→ **Work instruction**
State the number of lines that hold "transmitter" in the records below, with no other words.

(Collected data)
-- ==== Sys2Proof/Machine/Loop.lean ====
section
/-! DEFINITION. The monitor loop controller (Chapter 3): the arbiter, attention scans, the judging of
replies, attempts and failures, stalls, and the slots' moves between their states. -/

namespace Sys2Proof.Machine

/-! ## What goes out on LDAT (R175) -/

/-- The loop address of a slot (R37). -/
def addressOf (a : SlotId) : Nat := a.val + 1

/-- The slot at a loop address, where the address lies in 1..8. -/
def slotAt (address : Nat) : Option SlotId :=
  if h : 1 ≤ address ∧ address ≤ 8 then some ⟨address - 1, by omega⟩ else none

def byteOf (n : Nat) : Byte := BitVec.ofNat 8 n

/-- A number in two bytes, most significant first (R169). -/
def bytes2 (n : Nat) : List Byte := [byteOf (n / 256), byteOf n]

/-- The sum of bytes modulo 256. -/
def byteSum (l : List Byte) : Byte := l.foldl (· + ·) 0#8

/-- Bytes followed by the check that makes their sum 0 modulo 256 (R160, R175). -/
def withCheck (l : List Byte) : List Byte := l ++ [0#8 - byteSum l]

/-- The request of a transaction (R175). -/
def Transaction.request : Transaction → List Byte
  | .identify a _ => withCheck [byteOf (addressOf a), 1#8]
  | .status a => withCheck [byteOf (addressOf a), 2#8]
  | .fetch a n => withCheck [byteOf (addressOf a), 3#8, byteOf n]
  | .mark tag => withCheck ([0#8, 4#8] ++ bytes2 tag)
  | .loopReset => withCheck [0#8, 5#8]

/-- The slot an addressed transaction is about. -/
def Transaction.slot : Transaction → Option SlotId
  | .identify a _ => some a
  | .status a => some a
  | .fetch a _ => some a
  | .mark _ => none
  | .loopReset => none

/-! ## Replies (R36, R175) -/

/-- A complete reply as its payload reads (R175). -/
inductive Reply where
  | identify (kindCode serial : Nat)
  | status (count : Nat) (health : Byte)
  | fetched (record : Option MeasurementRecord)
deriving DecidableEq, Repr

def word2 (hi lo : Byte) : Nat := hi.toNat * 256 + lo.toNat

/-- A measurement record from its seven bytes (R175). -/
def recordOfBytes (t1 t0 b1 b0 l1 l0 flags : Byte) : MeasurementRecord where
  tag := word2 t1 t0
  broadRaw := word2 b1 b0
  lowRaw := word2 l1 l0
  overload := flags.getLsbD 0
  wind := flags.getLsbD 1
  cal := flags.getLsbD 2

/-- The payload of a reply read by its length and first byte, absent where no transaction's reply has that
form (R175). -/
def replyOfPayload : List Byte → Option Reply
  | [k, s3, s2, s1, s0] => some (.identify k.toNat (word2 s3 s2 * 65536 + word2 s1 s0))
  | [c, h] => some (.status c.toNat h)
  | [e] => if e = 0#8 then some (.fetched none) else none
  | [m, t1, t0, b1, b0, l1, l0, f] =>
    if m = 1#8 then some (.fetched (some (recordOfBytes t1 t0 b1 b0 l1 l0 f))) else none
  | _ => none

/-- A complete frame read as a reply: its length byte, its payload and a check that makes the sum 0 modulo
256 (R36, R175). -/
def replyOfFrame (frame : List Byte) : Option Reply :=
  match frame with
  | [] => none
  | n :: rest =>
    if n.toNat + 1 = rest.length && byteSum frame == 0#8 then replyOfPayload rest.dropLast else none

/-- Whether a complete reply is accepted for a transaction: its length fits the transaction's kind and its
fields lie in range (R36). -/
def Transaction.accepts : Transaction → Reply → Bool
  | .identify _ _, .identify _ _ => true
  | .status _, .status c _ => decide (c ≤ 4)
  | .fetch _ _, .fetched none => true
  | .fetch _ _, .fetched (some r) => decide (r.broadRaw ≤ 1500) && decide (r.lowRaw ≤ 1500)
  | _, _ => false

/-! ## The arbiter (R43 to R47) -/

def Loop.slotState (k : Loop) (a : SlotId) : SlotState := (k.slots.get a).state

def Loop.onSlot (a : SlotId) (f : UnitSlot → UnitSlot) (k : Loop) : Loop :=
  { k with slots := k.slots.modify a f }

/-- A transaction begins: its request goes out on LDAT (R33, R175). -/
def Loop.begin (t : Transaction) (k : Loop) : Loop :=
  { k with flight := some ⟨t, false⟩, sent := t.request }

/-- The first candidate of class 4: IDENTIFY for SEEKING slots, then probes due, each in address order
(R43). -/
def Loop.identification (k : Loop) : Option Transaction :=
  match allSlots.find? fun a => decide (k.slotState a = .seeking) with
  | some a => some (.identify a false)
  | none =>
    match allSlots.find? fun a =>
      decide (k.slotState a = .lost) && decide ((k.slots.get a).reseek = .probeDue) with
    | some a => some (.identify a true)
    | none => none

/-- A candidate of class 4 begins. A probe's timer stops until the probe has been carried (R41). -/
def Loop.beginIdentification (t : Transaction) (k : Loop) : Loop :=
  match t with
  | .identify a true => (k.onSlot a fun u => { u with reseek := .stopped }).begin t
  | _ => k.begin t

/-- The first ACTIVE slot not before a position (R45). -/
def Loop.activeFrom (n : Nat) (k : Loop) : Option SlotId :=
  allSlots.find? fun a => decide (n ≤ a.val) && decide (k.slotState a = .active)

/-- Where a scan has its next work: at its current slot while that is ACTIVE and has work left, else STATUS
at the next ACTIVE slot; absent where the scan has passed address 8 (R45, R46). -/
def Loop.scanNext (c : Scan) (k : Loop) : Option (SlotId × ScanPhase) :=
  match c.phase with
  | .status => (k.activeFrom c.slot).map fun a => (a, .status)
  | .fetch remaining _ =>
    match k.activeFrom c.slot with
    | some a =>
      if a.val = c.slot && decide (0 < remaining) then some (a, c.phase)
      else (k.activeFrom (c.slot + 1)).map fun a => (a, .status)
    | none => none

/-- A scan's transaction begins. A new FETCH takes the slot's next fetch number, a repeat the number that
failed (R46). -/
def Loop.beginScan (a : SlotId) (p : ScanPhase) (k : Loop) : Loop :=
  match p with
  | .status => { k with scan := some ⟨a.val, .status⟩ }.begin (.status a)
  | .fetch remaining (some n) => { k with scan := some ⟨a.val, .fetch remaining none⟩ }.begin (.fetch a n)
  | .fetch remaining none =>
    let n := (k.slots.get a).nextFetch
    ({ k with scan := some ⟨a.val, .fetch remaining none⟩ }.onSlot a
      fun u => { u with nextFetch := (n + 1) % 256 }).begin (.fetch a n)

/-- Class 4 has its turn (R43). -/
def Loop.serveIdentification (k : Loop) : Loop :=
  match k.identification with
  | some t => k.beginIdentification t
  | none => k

==

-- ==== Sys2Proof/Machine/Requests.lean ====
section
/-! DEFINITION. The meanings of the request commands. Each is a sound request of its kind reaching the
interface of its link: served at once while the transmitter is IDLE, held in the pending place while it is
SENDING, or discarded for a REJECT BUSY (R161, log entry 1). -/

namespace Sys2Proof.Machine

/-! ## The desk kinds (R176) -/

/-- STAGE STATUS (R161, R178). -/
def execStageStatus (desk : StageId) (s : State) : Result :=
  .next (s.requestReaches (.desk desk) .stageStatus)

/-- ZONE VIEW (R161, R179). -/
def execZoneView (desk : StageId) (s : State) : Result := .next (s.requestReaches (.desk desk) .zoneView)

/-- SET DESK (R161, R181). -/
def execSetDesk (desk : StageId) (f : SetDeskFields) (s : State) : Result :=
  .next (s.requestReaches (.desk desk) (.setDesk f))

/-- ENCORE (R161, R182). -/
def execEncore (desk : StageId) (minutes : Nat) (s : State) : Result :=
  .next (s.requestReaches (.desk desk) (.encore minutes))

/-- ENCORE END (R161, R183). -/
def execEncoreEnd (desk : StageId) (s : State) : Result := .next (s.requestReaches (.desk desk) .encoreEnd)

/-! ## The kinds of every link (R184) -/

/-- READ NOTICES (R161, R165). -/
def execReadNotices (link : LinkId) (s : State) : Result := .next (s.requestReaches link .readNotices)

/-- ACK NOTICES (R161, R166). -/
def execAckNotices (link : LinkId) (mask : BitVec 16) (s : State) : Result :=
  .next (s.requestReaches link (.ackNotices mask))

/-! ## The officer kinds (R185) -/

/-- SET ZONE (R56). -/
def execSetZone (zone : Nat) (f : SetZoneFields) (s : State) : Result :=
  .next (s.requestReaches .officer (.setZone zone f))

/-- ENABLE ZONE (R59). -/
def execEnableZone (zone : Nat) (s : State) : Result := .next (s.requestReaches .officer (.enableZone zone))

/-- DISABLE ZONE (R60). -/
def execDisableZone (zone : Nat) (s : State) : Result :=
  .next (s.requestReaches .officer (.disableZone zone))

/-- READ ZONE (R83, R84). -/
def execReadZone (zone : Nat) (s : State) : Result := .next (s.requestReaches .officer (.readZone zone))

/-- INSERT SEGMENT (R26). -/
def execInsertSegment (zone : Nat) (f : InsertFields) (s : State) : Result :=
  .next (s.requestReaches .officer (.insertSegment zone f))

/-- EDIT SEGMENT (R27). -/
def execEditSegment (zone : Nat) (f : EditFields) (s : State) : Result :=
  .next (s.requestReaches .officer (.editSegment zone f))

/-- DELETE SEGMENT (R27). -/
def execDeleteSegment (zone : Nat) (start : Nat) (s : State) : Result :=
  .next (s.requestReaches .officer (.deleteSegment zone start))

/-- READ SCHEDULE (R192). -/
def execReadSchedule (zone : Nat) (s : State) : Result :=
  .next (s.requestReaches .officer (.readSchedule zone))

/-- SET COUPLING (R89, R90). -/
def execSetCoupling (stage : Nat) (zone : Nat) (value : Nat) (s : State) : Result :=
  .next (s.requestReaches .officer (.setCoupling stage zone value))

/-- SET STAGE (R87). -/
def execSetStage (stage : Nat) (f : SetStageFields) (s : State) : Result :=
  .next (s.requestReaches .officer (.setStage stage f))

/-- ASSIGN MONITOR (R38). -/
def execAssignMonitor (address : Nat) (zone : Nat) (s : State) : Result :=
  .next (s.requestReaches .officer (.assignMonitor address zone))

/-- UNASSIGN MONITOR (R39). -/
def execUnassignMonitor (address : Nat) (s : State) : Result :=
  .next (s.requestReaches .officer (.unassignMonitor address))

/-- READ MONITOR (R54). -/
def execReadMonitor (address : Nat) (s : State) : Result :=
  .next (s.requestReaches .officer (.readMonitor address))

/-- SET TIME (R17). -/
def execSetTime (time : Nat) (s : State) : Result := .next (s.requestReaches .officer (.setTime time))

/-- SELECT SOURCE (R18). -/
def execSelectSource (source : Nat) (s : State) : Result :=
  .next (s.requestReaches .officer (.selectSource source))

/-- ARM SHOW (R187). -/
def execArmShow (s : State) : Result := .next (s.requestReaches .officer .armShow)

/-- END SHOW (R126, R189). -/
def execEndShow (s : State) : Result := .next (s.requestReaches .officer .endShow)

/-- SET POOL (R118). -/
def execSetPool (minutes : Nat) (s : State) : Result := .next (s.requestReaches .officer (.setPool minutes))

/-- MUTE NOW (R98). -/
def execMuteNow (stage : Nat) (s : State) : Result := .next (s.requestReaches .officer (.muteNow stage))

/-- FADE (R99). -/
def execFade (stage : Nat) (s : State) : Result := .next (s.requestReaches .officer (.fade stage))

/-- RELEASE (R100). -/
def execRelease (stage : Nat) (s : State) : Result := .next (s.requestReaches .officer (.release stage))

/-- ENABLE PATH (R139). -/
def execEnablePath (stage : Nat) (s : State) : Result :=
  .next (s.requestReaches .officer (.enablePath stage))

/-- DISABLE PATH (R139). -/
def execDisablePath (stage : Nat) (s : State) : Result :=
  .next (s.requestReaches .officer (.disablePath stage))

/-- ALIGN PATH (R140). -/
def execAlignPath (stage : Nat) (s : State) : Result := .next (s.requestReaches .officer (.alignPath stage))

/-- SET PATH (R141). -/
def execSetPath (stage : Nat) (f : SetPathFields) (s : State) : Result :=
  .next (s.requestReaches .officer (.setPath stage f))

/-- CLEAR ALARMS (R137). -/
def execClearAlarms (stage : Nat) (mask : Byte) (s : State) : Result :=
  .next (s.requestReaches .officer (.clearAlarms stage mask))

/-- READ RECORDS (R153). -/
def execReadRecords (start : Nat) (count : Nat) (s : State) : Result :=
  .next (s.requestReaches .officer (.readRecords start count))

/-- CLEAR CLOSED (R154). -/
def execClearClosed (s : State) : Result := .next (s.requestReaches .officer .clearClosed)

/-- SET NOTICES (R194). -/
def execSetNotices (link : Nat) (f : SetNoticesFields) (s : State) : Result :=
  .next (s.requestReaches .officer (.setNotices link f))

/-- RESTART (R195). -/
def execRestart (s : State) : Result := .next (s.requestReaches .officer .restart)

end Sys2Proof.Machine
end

...

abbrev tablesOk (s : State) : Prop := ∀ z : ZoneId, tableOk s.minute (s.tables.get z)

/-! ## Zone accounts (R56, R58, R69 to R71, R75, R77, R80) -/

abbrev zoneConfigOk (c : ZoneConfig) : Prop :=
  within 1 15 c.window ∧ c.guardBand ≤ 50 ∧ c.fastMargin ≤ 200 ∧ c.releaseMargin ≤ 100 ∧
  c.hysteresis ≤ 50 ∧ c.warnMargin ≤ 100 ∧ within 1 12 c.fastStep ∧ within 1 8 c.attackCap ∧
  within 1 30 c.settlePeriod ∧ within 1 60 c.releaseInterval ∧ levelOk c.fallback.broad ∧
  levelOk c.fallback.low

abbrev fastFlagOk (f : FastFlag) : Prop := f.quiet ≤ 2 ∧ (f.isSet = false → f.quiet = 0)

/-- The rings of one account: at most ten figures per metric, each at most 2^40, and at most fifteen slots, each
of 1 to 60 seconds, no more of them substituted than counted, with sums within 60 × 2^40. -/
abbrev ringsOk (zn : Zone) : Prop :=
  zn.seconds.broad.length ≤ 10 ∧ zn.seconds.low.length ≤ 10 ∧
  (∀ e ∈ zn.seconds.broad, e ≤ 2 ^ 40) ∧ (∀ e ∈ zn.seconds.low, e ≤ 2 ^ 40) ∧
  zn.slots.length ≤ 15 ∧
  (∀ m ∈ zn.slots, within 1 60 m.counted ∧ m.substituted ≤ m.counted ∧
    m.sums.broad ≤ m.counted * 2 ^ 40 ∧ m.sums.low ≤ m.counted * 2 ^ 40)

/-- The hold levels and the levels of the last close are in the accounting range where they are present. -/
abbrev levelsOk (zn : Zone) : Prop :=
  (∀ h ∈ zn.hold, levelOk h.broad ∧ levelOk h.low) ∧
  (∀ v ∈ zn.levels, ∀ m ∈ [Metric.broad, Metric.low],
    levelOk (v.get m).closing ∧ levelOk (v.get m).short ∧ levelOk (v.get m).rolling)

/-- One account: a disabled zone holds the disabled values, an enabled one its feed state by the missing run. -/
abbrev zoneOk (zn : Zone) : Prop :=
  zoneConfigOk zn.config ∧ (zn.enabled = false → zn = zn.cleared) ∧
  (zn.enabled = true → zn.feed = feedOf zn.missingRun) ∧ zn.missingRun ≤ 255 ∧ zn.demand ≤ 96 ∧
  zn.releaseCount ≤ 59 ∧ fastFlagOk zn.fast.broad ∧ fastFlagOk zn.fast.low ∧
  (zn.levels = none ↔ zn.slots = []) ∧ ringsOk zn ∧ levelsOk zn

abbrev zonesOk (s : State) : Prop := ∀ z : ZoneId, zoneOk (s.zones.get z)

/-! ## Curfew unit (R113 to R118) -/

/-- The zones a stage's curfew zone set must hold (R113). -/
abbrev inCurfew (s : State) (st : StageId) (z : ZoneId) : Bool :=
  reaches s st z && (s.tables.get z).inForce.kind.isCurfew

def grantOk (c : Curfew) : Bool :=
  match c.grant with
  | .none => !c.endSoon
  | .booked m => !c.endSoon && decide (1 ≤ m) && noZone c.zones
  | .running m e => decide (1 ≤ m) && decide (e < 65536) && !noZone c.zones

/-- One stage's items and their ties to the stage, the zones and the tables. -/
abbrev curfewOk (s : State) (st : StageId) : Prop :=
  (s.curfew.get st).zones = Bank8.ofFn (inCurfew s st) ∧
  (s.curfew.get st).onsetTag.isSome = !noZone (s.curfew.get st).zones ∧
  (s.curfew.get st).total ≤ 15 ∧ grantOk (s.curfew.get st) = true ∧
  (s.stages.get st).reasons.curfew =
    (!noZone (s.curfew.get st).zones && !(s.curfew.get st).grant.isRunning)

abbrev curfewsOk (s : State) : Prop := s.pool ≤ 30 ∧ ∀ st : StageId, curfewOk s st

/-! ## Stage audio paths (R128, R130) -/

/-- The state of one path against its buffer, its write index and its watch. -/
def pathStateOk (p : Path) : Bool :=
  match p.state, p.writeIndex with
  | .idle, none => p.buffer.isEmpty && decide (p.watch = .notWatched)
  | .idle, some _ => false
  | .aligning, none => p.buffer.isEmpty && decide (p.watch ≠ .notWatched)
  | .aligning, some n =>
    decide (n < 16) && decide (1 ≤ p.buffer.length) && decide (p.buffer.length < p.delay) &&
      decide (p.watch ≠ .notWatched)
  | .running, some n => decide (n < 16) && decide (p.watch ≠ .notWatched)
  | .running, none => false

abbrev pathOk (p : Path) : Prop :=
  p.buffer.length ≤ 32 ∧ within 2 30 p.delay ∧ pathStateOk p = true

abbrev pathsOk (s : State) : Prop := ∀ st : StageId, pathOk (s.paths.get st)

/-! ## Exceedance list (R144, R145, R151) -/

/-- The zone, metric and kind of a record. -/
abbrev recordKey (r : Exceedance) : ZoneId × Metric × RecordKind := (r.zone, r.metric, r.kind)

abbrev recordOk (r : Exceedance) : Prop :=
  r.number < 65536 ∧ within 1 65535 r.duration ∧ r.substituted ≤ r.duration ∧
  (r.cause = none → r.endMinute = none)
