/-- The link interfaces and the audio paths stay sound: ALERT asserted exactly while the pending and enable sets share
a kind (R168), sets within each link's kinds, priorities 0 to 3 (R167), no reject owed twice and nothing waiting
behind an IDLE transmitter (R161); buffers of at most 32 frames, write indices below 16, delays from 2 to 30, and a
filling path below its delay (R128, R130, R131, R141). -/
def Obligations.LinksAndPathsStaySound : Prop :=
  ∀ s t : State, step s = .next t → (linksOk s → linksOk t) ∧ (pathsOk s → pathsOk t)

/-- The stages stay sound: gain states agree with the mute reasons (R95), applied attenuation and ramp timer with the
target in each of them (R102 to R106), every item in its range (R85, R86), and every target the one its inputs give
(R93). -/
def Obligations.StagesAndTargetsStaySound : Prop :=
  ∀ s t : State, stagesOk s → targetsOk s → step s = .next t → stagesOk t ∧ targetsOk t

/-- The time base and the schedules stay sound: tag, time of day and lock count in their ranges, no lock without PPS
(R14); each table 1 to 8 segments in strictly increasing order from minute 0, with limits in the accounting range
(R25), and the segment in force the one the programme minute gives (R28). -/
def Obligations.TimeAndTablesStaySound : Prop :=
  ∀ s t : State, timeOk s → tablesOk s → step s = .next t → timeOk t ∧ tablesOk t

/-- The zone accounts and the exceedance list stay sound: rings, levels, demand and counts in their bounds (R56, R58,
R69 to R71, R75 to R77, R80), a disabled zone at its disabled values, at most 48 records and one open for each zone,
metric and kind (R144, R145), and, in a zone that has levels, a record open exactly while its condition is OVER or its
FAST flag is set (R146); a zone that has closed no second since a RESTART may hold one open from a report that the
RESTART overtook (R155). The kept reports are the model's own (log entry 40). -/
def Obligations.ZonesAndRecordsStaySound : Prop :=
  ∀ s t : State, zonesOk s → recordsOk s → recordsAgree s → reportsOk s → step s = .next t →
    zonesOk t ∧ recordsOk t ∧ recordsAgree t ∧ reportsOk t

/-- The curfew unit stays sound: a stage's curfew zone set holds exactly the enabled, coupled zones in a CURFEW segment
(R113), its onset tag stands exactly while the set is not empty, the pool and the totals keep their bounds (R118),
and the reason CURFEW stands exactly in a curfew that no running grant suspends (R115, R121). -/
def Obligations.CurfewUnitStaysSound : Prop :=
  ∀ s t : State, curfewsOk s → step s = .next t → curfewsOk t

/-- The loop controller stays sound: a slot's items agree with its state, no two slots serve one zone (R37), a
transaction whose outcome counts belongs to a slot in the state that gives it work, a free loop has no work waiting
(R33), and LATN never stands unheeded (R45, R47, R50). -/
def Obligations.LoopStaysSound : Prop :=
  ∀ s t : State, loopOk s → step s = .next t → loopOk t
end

→ **Written response**
2